Figure 4: Schematic of M6QT Components. a) General Arrangement, b) Settling Chamber (Chen et al, 1991)
The chamber is split into two regions, upstream and downstream, with several screens and plates in the upstream half. In order of flow direction, it includes a cone shaped Rigimesh®, a perforated plate, steel wool, another Rigimesh with filter paper on the upstream side, two 8x8 mesh/cm screens, two 12x12 mesh/cm screens and three 20x20 mesh/cm screens (Chen et al 1991). Figure 5 shows the major internal components of the upstream half of the settling chamber.
Figure 5: Upstream Settling Chamber Components (Langley 1991)
The nozzle is stainless-steel and weighs approximately 400 pounds. Its internal surface is treated with a nickel-phosphorus alloy to prevent oxidation. The expansion length starting from the throat minimum and exit diameter are 39.76 inches and 7.5 inches respectively (see Figure 6).
Figure 6: Mandrill for M6QT Nozzle (Langley 1988)
Nozzle throat minimum is 1.00 inch (Horvath 2002). In addition to a highly polished throat, the nozzle also houses lip suction slots at the entrance, which when open bleed off the turbulent boundary-layer from the settling chamber and contraction, allowing the nozzle boundary-layer flow to remain laminar for a longer period of time. The nozzle is surrounded by a test section that also houses the diffuser. Figures 7 and 8 show the original test chamber with the nozzle and diffuser installed.
Figure 7: Original Langley Nozzle Test Chamber (Langley 2005)
Figure 8: Close up of Original Langley Nozzle Test Chamber; Left: Nozzle Sleeve and Model Test Stand; Right: Model Test Stand and Diffuser (Langley 2005)
A new test chamber, more suited to current testing requirements is currently under design at TAMU. The test section is 13.63 inches long. The diffuser has an entrance diameter of 10.75 inches, which contracts to a 7.50 inch diameter 6.00 inches downstream. Total diffuser length is approximately 36 inches. The flow from the diffuser exits into a vacuum created by two-stage Fox Brand Ejector system, with a 2 ft diameter suction inlet, pictured in Figure 9.

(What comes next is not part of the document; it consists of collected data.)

/-- `BS.READ` (40_bitstream.md R133): the bits inside the capacity, the cursor clamped, the flag, no memory. A bit past
the capacity is any. -/
def Obligations.BsReadResult : Prop :=
  ∀ (n : Nat) (s : State), n ≤ 32 → s.bsBound = true →
    ∃ t v, exec (.bsRead n) s = .next t
      ∧ t = { s with
          bs := {
            s.bs with
            pos := if n = 0 then s.bs.pos else min (s.bs.pos + n) s.bs.cap
            status := if 0 < n ∧ s.bs.cap < s.bs.pos + n then .overflow else s.bs.status }
          ret := .bits v
          free := t.free }
      ∧ v.toNat < 2 ^ n
      ∧ ∀ k, k < n → s.bs.pos + k < s.bs.cap →
          v.getLsbD (match s.cfg.bitOrder with | .lsbFirst => k | .msbFirst => n - 1 - k) =
            (s.buf s.bs.buf).bit s.cfg.bitOrder (s.bs.pos + k)

/-- `BS.SKIP` (40_bitstream.md R134): the cursor alone, clamped; refused where it is above the capacity. -/
def Obligations.BsSkipResult : Prop :=
  ∀ (n : Nat) (s : State),
    (s.bs.pos ≤ s.bs.cap →
      exec (.bsSkip n) s = .next { s with bs := { s.bs with pos := min (s.bs.pos + n) s.bs.cap } })
      ∧ (s.bs.cap < s.bs.pos → exec (.bsSkip n) s = .refused .skipPastCapacity)

/-- The two laws of 40_bitstream.md R135: a write or read that fits may be cut in two (least significant bit first), and
what is written without an overflow into a fresh stream is read back. -/
def Obligations.BsLaws : Prop :=
  (∀ (v m n : Nat) (s : State), s.cfg.bitOrder = .lsbFirst → s.bsBound = true → s.bs.pos + (m + n) ≤ s.bs.cap →
    bsWrite (v / 2 ^ m) n (bsWrite v m s) = bsWrite v (m + n) s
      ∧ s.readValue (m + n) = s.readValue m + 2 ^ m * (bsAdvance m s).readValue n
      ∧ bsAdvance n (bsAdvance m s) = bsAdvance (m + n) s)
    ∧ ∀ (id : BufId) (size : Nat) (fs : List Field) (s : State), initFits id size false s = true →
        (bsWriteFields fs (bsInit id size false s)).bs.status = .ok →
        let w := bsWriteFields fs (bsInit id size false s)
        (readFields (fs.map Prod.snd) (bsInit id size true w)).1 = fs.map (fun f => f.1 % 2 ^ f.2)
          ∧ (readFields (fs.map Prod.snd) (bsInit id size true w)).2.bs.status = .ok
          ∧ (readFields (fs.map Prod.snd) (bsInit id size true w)).2.bs.pos = w.bs.pos

/-- Over all instructions: only an operation that starts with `BS.INIT` clears `BS.status` or binds another stream, and
only such an operation moves the cursor back from a place not above the capacity (10_state.md R24, R26). From above it a
`BS.READ` moves the cursor back to the capacity (log 14). -/
def Obligations.StreamOnlyForward : Prop :=
  ∀ (i : Instr) (s t : State), exec i s = .next t →
    (∃ id size ro, i = .bsInit id size ro) ∨ (∃ a, i = .encode a) ∨ (∃ a, i = .decode a) ∨ (∃ a, i = .draw a)
      ∨ ((s.bs.status = .overflow → t.bs.status = .overflow) ∧ (s.bs.pos ≤ s.bs.cap → s.bs.pos ≤ t.bs.pos)
        ∧ t.bs.buf = s.bs.buf ∧ t.bs.cap = s.bs.cap ∧ t.bs.ro = s.bs.ro)

/-! ## The pixel-format transcoder -/

/-- `PIX.GET` of every format in every configuration: the Color of the pixel, and nothing changes (41_pixelformat.md R150
to R154). -/
def Obligations.PixGetResult : Prop :=
  ∀ (f : Fmt) (id : BufId) (i : Nat) (s : State), pixInside f (s.buf id) i = true →
    exec (pixGetInstr f id i) s =
      .next { s with ret := .color (unpack s.cfg.channelScale f (pixRead s.cfg f (s.buf id) i)) }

Figure 9: Fox Ejector System Located Outside the National Aerothermochemistry Laboratory
Maximum run time for the tunnel is 2 minutes based on a fully charged tank. The available Reynolds number range within this system is approximately 1.0 x106 to 2.0 x 107 /m. The incoming pressurized air and outgoing ejector system are controlled through regulators placed inline with the air pipelines and monitored on gauges located inside the laboratory. Pressure is manually adjusted prior to the start of testing and is not changed during tunnel operation. A variety of experimental and computational equipment is available to support the M6QT operation, such as laser diagnostics, hot-wire anemometry and parallel computing.
References:Blanchard, AE, Lachowicz, JP,Wilkinson, SP 1997. NASA Langley Mach 6 Quiet-Tunnel Performance, AIAA J., 35, No. 1, pp 23-28.

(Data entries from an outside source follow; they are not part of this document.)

-- ==== Sys2Proof/Tests/Slice0.lean ====
section
/-! SUPPORT. The model's own tests. Expected values are those of spec/95_test_vectors.md (the vector is named at each test)
or of the examples inside the rules; the last part shows, for each statement of the obligations that has hypotheses, that
they can be met together. -/

namespace Sys2Proof.Tests

open Sys2Proof.Machine

/- One theorem after the other: kernel evaluations side by side need too much memory. -/
set_option Elab.async false

/-! ## Helpers -/

/-- What is seen of a next state. -/
def seen {α : Type} (r : Result) (view : State → α) : Option α :=
  match r with
  | .next t => some (view t)
  | .fault _ => none
  | .refused _ => none

/-- An instruction answers a next state. -/
def completes (r : Result) : Bool := (seen r fun _ => ()).isSome

/-- A buffer of given bytes and `extra` zero bytes after them. -/
def bytes (vs : List Byte) (extra : Nat) : Buffer := (Buffer.zeros (vs.length + extra)).writeBytes 0 vs

/-- Control values. -/
def ctrlArgs (fmt palSize w h rl : Nat) : CtrlArgs where
  version := none
  fmt := fmt
  palSize := palSize
  alphaTrunc := 0
  rgbTrunc := 0
  width := w
  height := h
  runLenBits := rl
  zeroize := 0

/-- A state with buffers of the host. -/
def hostState (canvas out inp dst : Buffer) : State :=
  { State.reset with canvas := canvas, out := out, inp := inp, dst := dst }

/-- A state whose stream is bound to `SCRATCH`. -/
def streamState (scratch : Buffer) (cap pos : Nat) (ro : Bool) : State :=
  { State.reset with
    scratch := scratch
    bs := { buf := .scratch, cap := cap, ro := ro, pos := pos, status := .ok } }

/-- A Color from numbers, in the order a, r, g, b. -/
def color (a r g b : Nat) : Color where
  a := BitVec.ofNat 8 a
  r := BitVec.ofNat 8 r
  g := BitVec.ofNat 8 g
  b := BitVec.ofNat 8 b

def red : Color := color 255 255 0 0

def green : Color := color 255 0 255 0

/-- `P = 16`, `RL = 3`, the context of vectors T1 to T7. -/
def cx16 (k : Nat) : Ctx := { cfg := Config.default, fmt := .argb1555, k := k, rl := 3 }

/-- The stream of program P1. -/
def streamP1 : List Byte :=
  [0x00, 0x00, 0x00, 0x80, 0x00, 0x00, 0x00, 0x00, 0x03, 0x00, 0xE0, 0xFF, 0x1F, 0x00, 0x00, 0x00]

/-- The stream of program P2. -/
def streamP2 : List Byte :=
  [0x00, 0x00, 0x01, 0x80, 0x01, 0x00, 0x00, 0x00, 0x00, 0x00, 0xFC, 0xFF, 0x03, 0xF0, 0x0F, 0xF0, 0xDF, 0x02,
    0, 0, 0, 0, 0, 0, 0, 0, 0, 0, 0, 0, 0, 0]

/-- The canvas of program P2. -/
def canvasP2 : List Byte := [0x00, 0x00, 0xFF, 0xFF, 0x00, 0xFF, 0x00, 0xFF, 0x00, 0x00, 0xFF, 0xFF, 0x00, 0xFF, 0x00, 0xFF]

/-- The canvas of program P3. -/
def canvasP3 : List Byte := [0xFF, 0xFF, 0xDE, 0xFB, 0xFF, 0xFF, 0xFF, 0xFF, 0xFF, 0xFF, 0xFF, 0xFF, 0x1F, 0x7C]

Chen FJ, Wilkinson SP, Beckwith IE. 1991. Görtler Instability and Hypersonic Quiet Nozzle Design. AIAA Paper No. 91-1648.
Horvath TJ, Berry SA, Hollis BR, Chang CL, Singer BA. 2002. Boundary layer transition on slender cones in conventional and low disturbance Mach 6 wind tunnels.
AIAA Paper No. 2002-2743.
-- . 2005. Photos of NASA-Langley Research Center Mach 6 Quiet Tunnel Test Chamber. Personal communication from SP Wilkinson to R Bowersox.
-- . 1988. Photos of NASA-Langley Research Center Mach 6 Quiet Tunnel Nozzle. NASA Langley Photo No. 88-3891.
-- . 1988. Photos of NASA-Langley Research Center Mach 6 Quiet Tunnel Settling Chamber Components. NASA Langley Photo No. 91-15320.